Say that five times fast.

Attendees at the Extreme Solar Systems II conference, held from September 11-17 at the extreme Grand Teton National Park, discussed the ultimate fate of Earth and, by implication, the ultimate fates of rocky inner planets across the universe.

In astronomy, we can do two things

  1. Observe the systems that we can observe and, from those observations, draw conclusions about similar systems and draw conclusions about what these systems used to be like and what they will be like the future. The classic analogy goes a little something like, "Imagine that an alien came to Earth" (not going to happen, but I'll continue) "and took pictures of humans and then took them back to Planet X. They would be able to classify humans into a few groups: babies, teenagers, adults, and old people. They might ask, 'Are these separate species, or different stages of the same animal?

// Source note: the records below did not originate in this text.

theorem wf_collNoRoute (fz : Fuses) (d : Nat) (t : Option Nat) (from_ : Option Nat) (h0 : Header) (m : Mach)
    (hm : m.mem.wf = true) :
    (collNoRoute fz d t from_ h0 m).mem.wf = true := by
  unfold collNoRoute
  repeat' with_reducible first
    | assumption | apply wf_abortMember | apply wf_draw | refine wf_draw_eq ?_ (by assumption) | apply wf_sendLocal
    | (apply wf_foldl; intro _ _ _) | split | dsimp only

theorem wf_place (fz : Fuses) (d : Nat) (t : Option Nat) (o : OutPkt) (m : Mach) (hm : m.mem.wf = true) :
    (place fz d t o m).mem.wf = true := by
  unfold place
  repeat' with_reducible first
    | assumption | apply wf_OutPkt_freePool | apply wf_collNoRoute | apply wf_leave | apply wf_hold
    | (apply wf_foldl; intro _ _ _) | split | dsimp only

theorem wf_forward (fz : Fuses) (i : InPkt) (m : Mach) (hm : m.mem.wf = true) :
    (forward fz i m).mem.wf = true := by
  unfold forward
  repeat' with_reducible first
    | assumption | apply wf_freePool | apply wf_collNoRoute | apply wf_onPort | apply wf_hold | apply wf_noteLate
    | (apply wf_foldl; intro _ _ _) | split | dsimp only

theorem wf_resend (fz : Fuses) (d : Nat) (r : Request) (m : Mach) (hm : m.mem.wf = true) :
    (resend fz d r m).mem.wf = true := by
  unfold resend
  repeat' with_reducible first
    | assumption | apply wf_onDie | apply wf_place | (apply wf_foldl; intro _ _ _) | split | dsimp only

theorem wf_memberLost (fz : Fuses) (p : Nat) (k : Nat) (mod : Nat) (m : Mach) (hm : m.mem.wf = true) :
    (memberLost fz p k mod m).mem.wf = true := by
  unfold memberLost
  repeat' with_reducible first
    | assumption | apply wf_abortMember | (apply wf_foldl; intro _ _ _) | split | dsimp only

theorem wf_downPort (fz : Fuses) (k : Nat) (cause : Nat) (fromEq : Bool) (m : Mach) (hm : m.mem.wf = true) :
    (downPort fz k cause fromEq m).mem.wf = true := by
  unfold downPort
  repeat' with_reducible first
    | assumption | apply wf_bump | apply wf_resend | apply wf_onPort | apply wf_raiseEvt | apply wf_forward
    | apply wf_place | apply wf_memberLost | (apply wf_foldl; intro _ _ _) | split | dsimp only

theorem wf_markC0 (d : Nat) (slot : Nat) (e : Nat) (m : Mach) (hm : m.mem.wf = true) :
    (markC0 d slot e m).mem.wf = true := by
  unfold markC0
  repeat' with_reducible first
    | assumption | apply wf_onSlot | (apply wf_foldl; intro _ _ _) | split | dsimp only

theorem wf_sendPair (fz : Fuses) (d : Nat) (cls : Nat) (h0 : Header) (payload : List Byte) (src : Option
    (Nat × Nat)) (m : Mach) (hm : m.mem.wf = true) :
    (sendPair fz d cls h0 payload src m).mem.wf = true := by
  unfold sendPair
  repeat' with_reducible first
    | assumption | apply wf_markC0 | apply wf_onPair | apply wf_bump | apply wf_place | (apply wf_foldl; intro _ _ _)
    | split | dsimp only

theorem wf_issueAsk (fz : Fuses) (d : Nat) (a : Ask) (m : Mach) (hm : m.mem.wf = true) :
    (issueAsk fz d a m).mem.wf = true := by
  unfold issueAsk
  repeat' with_reducible first
    | assumption | apply wf_onDie | apply wf_sendPair | apply wf_draw | refine wf_draw_eq ?_ (by assumption)
    | (apply wf_foldl; intro _ _ _) | split | dsimp only
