-- ==== Sys2Proof/Laws/KeepsTiers.lean ====
section
/-! SUPPORT. Every operation of these modules keeps the canonical form of every memory: Lanes, Times, Link, Commits, Requests,
Reset, Plans, Fabric, Clocks. -/

namespace Sys2Proof.Machine

/-! ### Lanes -/

theorem wf_noteFetch (t : Xfer) (m : Mach) (hm : m.mem.wf = true) :
    (noteFetch t m).mem.wf = true := by
  unfold noteFetch
  repeat' with_reducible first
    | assumption | apply wf_fetchRead | (apply wf_foldl; intro _ _ _) | split | dsimp only

theorem wf_cistServed (p : Nat) (m : Mach) (hm : m.mem.wf = true) :
    (cistServed p m).mem.wf = true := by
  unfold cistServed
  repeat' with_reducible first
    | assumption | (apply wf_foldl; intro _ _ _) | split | dsimp only

theorem wf_sendLane (b : Beat) (n : Nat) (m : Mach) (hm : m.mem.wf = true) : (sendLane b n m).mem.wf = true := by
  induction n generalizing m with
  | zero => exact hm
  | succ n ih => exact ih _ (wf_throughTap _ _ hm)

theorem wf_feed (l : Lane) (key : Nat) (desc : Nat) (at_ : LaneAt) (m : Mach) (hm : m.mem.wf = true) :
    (feed l key desc at_ m).mem.wf = true := by
  unfold feed
  repeat' with_reducible first
    | assumption | apply wf_putXfer | apply wf_sendLane | (apply wf_foldl; intro _ _ _) | split | dsimp only

theorem wf_requestStart (e : Edge) (cycle : Nat) (fz : Fuses) (m : Mach) (hm : m.mem.wf = true) :
    (requestStart e cycle fz m).mem.wf = true := by
  unfold requestStart
  repeat' with_reducible first
    | assumption | apply wf_feed | apply wf_startWell | apply wf_putXfer | (apply wf_foldl; intro _ _ _) | split
    | dsimp only

theorem wf_laneRead (key : Nat) (beat : Nat) (at_ : LaneAt) (m : Mach) (hm : m.mem.wf = true) :
    (laneRead key beat at_ m).1.mem.wf = true := by
  unfold laneRead
  repeat' with_reducible first
    | assumption | apply wf_noteCorrected | (apply wf_foldl; intro _ _ _) | split | dsimp only

theorem wf_laneRead_eq {key : Nat} {beat : Nat} {at_ : LaneAt} {m : Mach} {n_ : Mach} {x} (hm : m.mem.wf = true)
    (hx : laneRead key beat at_ m = (n_, x)) :
    n_.mem.wf = true := by
  have := wf_laneRead key beat at_ m hm
  rw [hx] at this
  exact this

theorem wf_retire (l : Lane) (t : Xfer) (m : Mach) (hm : m.mem.wf = true) :
    (retire l t m).mem.wf = true := by
  unfold retire
  repeat' with_reducible first
    | assumption | apply wf_putXfer | apply wf_endXfer | (apply wf_foldl; intro _ _ _) | split | dsimp only

theorem wf_laneWrite (fz : Fuses) (key : Nat) (port : Nat) (off : Nat) (at_ : LaneAt) (l : List Byte) (m : Mach)
    (hm : m.mem.wf = true) :
    (laneWrite fz key port off at_ l m).mem.wf = true := by
  unfold laneWrite
  repeat' with_reducible first
    | assumption | apply wf_recallFor | apply wf_settleStn | apply wf_writeScratch | (apply wf_foldl; intro _ _ _)
    | split | dsimp only

theorem wf_recordLane (key : Nat) (write : Bool) (port : Nat) (beat : Nat) (hold : Nat) (iaddr : Nat)
    (at_ : LaneAt) (m : Mach) (hm : m.mem.wf = true) :
    (recordLane key write port beat hold iaddr at_ m).mem.wf = true := by
  unfold recordLane
  repeat' with_reducible first
    | assumption | apply wf_onStn | (apply wf_foldl; intro _ _ _) | split | dsimp only

theorem wf_wellOut (fz : Fuses) (w : Nat) (t : Xfer) (at_ : LaneAt) (cycle : Nat) (m : Mach) (hm : m.mem.wf = true) :
    (wellOut fz w t at_ cycle m).mem.wf = true := by
  unfold wellOut
  repeat' with_reducible first
    | assumption | apply wf_writeHbm | refine wf_writeHbm_eq ?_ (by assumption) | apply wf_onWell | apply wf_laneRead
    | refine wf_laneRead_eq ?_ (by assumption) | apply wf_putXfer | apply wf_endXfer | apply wf_laneHalt
    | apply wf_stopXfer | (apply wf_foldl; intro _ _ _) | split | dsimp only

theorem wf_nextIn (w : Nat) (t : Xfer) (m : Mach) (hm : m.mem.wf = true) :
    (nextIn w t m).1.mem.wf = true := by
  unfold nextIn
  repeat' with_reducible first
    | assumption | apply wf_readRun | refine wf_readRun_eq ?_ (by assumption) | apply wf_readHbm
    | refine wf_readHbm_eq ?_ (by assumption) | apply wf_onWell | (apply wf_foldl; intro _ _ _) | split | dsimp only

theorem wf_nextIn_eq {w : Nat} {t : Xfer} {m : Mach} {n_ : Mach} {x} (hm : m.mem.wf = true) (hx : nextIn w t m =
    (n_, x)) :
    n_.mem.wf = true := by
  have := wf_nextIn w t m hm
  rw [hx] at this
  exact this

theorem wf_wellIn (fz : Fuses) (w : Nat) (t : Xfer) (at_ : LaneAt) (cycle : Nat) (m : Mach) (hm : m.mem.wf = true) :
    (wellIn fz w t at_ cycle m).mem.wf = true := by
  unfold wellIn
  repeat' with_reducible first
    | assumption | apply wf_nextIn | refine wf_nextIn_eq ?_ (by assumption) | apply wf_laneWrite | apply wf_putXfer
    | apply wf_stopXfer | (apply wf_foldl; intro _ _ _) | split | dsimp only

theorem wf_gatherBeat (l : Lane) (t : Xfer) (bytes : List Byte) (store : List Byte → Mach → Mach) (m : Mach)
    (hm : m.mem.wf = true) (hstore : ∀ b m, m.mem.wf = true → (store b m).mem.wf = true) :
    (gatherBeat l t bytes store m).mem.wf = true := by
  unfold gatherBeat
  dsimp only
  split
  · exact wf_putXfer _ _ _ _ hm
  · exact wf_putXfer _ _ _ _ (hstore _ _ hm)

theorem wf_hostOut (fz : Fuses) (t : Xfer) (at_ : LaneAt) (cycle : Nat) (m : Mach) (hm : m.mem.wf = true) :
    (hostOut fz t at_ cycle m).mem.wf = true := by
  unfold hostOut
  repeat' with_reducible first
    | assumption | apply wf_writeSealed | apply wf_pokeHost | apply wf_writeBlock | apply wf_gatherBeat
    | apply wf_laneRead | refine wf_laneRead_eq ?_ (by assumption) | apply wf_putXfer | apply wf_endXfer
    | apply wf_laneHalt | (apply wf_foldl; intro _ _ _) | split | dsimp only

theorem wf_hostIn (fz : Fuses) (t : Xfer) (at_ : LaneAt) (cycle : Nat) (m : Mach) (hm : m.mem.wf = true) :
    (hostIn fz t at_ cycle m).mem.wf = true := by
  unfold hostIn
  repeat' with_reducible first
    | assumption | apply wf_hostHalt | apply wf_laneWrite | apply wf_putXfer | apply wf_endXfer
    | (apply wf_foldl; intro _ _ _) | split | dsimp only

theorem wf_cistIn (fz : Fuses) (t : Xfer) (at_ : LaneAt) (cycle : Nat) (m : Mach) (hm : m.mem.wf = true) :
    (cistIn fz t at_ cycle m).mem.wf = true := by
  unfold cistIn
  repeat' with_reducible first
    | assumption | apply wf_hostHalt | apply wf_laneWrite | apply wf_putXfer | apply wf_endXfer
    | (apply wf_foldl; intro _ _ _) | split | dsimp only

theorem wf_linkOut (fz : Fuses) (t : Xfer) (at_ : LaneAt) (cycle : Nat) (m : Mach) (hm : m.mem.wf = true) :
    (linkOut fz t at_ cycle m).mem.wf = true := by
  unfold linkOut
  repeat' with_reducible first
    | assumption | apply wf_sendPair | apply wf_laneRead | refine wf_laneRead_eq ?_ (by assumption)
    | apply wf_putXfer | apply wf_endXfer | apply wf_laneHalt | (apply wf_foldl; intro _ _ _) | split | dsimp only

theorem wf_moveBeat (fz : Fuses) (l : Lane) (t : Xfer) (at_ : LaneAt) (cycle : Nat) (m : Mach)
    (hm : m.mem.wf = true) :
    (moveBeat fz l t at_ cycle m).mem.wf = true := by
  unfold moveBeat
  repeat' with_reducible first
    | assumption | apply wf_hostIn | apply wf_linkOut | apply wf_hostOut | apply wf_cistIn | apply wf_wellOut
    | apply wf_wellIn | (apply wf_foldl; intro _ _ _) | split | dsimp only

theorem wf_becomeReady (d : Nat) (unit : Nat) (key : Nat) (desc : Nat) (wall : Int) (m : Mach)
    (hm : m.mem.wf = true) :
    (becomeReady d unit key desc wall m).mem.wf = true := by
  unfold becomeReady
  repeat' with_reducible first
    | assumption | apply wf_onStn | apply wf_clearCause | (apply wf_foldl; intro _ _ _) | split | dsimp only

theorem wf_laneMesh (l : Lane) (t : Xfer) (at_ : LaneAt) (m n : Mach) (hm : m.mem.wf = true)
    (h : laneMesh l t at_ m = some n) : n.mem.wf = true := by
  have h1 : ∀ c, atStation m t c = some n → n.mem.wf = true := fun c h => by
    unfold atStation at h
    split at h
    · cases h
      exact hm
    · simp only [Option.map_eq_some_iff] at h
      obtain ⟨b, _, rfl⟩ := h
      exact hm
  unfold laneMesh at h
  split at h
  · cases h; exact hm
  · cases h
    split <;> exact hm
  · split at h
    · cases h; exact wf_throughTap _ _ hm
    · exact h1 _ h
  · split at h
    · cases h
    · split at h
      · cases h; exact wf_throughTap _ _ hm
      · exact h1 _ h

theorem wf_stepLane (fz : Fuses) (l : Lane) (t : Xfer) (at_ : LaneAt) (cycle : Nat) (m : Mach) (hm : m.mem.wf = true) :
    (stepLane fz l t at_ cycle m).mem.wf = true := by
  unfold stepLane
  split
  · exact hm
  · rename_i n e
    have hn := wf_laneMesh l t at_ m n hm e
    dsimp only
    apply wf_feed
    apply wf_moveBeat
    apply wf_recordLane
    split
    · exact wf_cistServed _ _ hn
    · exact hn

If the same animal, does the animal grow shorter as it ages, or taller?' etc. Astronomers do the same thing with populations of stars. Since, even over many lifetimes, we're really only getting a snapshot of an object's whole lifetime, we can't observe how that life progresses. We have only the images we take back to our home planet; we must connect the dots between them ourselves. So we try to look at old and young (and more massive and less massive, etc.) systems of the same type, to discover what they look like at different stages of their lives, and how they move between these stages.
  2. Take the information we know about a system--based on our observations of existing systems--and the physical laws (E=McSquared, F=ma) to which the system is subject and use the combination to make a simulation. A simulation shows all the in-between times--it provides the line between the dots. It can also provide a line beyond the dots, to see how systems will look in the distant future, or a line behind the dots, to show the baby system.
If a simulation doesn't fit with observations, that's the simulation's problem.
If observations don't fit with a simulation, that's the simulation's problem. Astronomers need both types of data.

At this Extreme Solar Systems conference, scientists discussed what will become of Earth when the Sun enters different stages of its development: the red giant and, later, the white dwarf phases.

I found this hilarious comic.
You can read Science's summary of Earth's potential fates (here), but the one that the literarian in me likes the best is the most circular: if Earth isn't subsumed by the enlarged red giant Sun, it will likely be ripped into pieces, either by tidal forces or collision with Mars.

These pieces, however, could ultimately become part of a disk of rocky material orbiting the white dwarf Sun. This rocky material could, like the material in the protoplanetary disk that formed our current solar system, form new rocky planets.

The progression is thus A-->B-->A(ish)-->B(ish): It's like slant rhyme for the universe.

Schilling, Govert (16 Sept 2011), "Earth's Ultimate Destruction--and Possible Reincarnation," ScienceNow.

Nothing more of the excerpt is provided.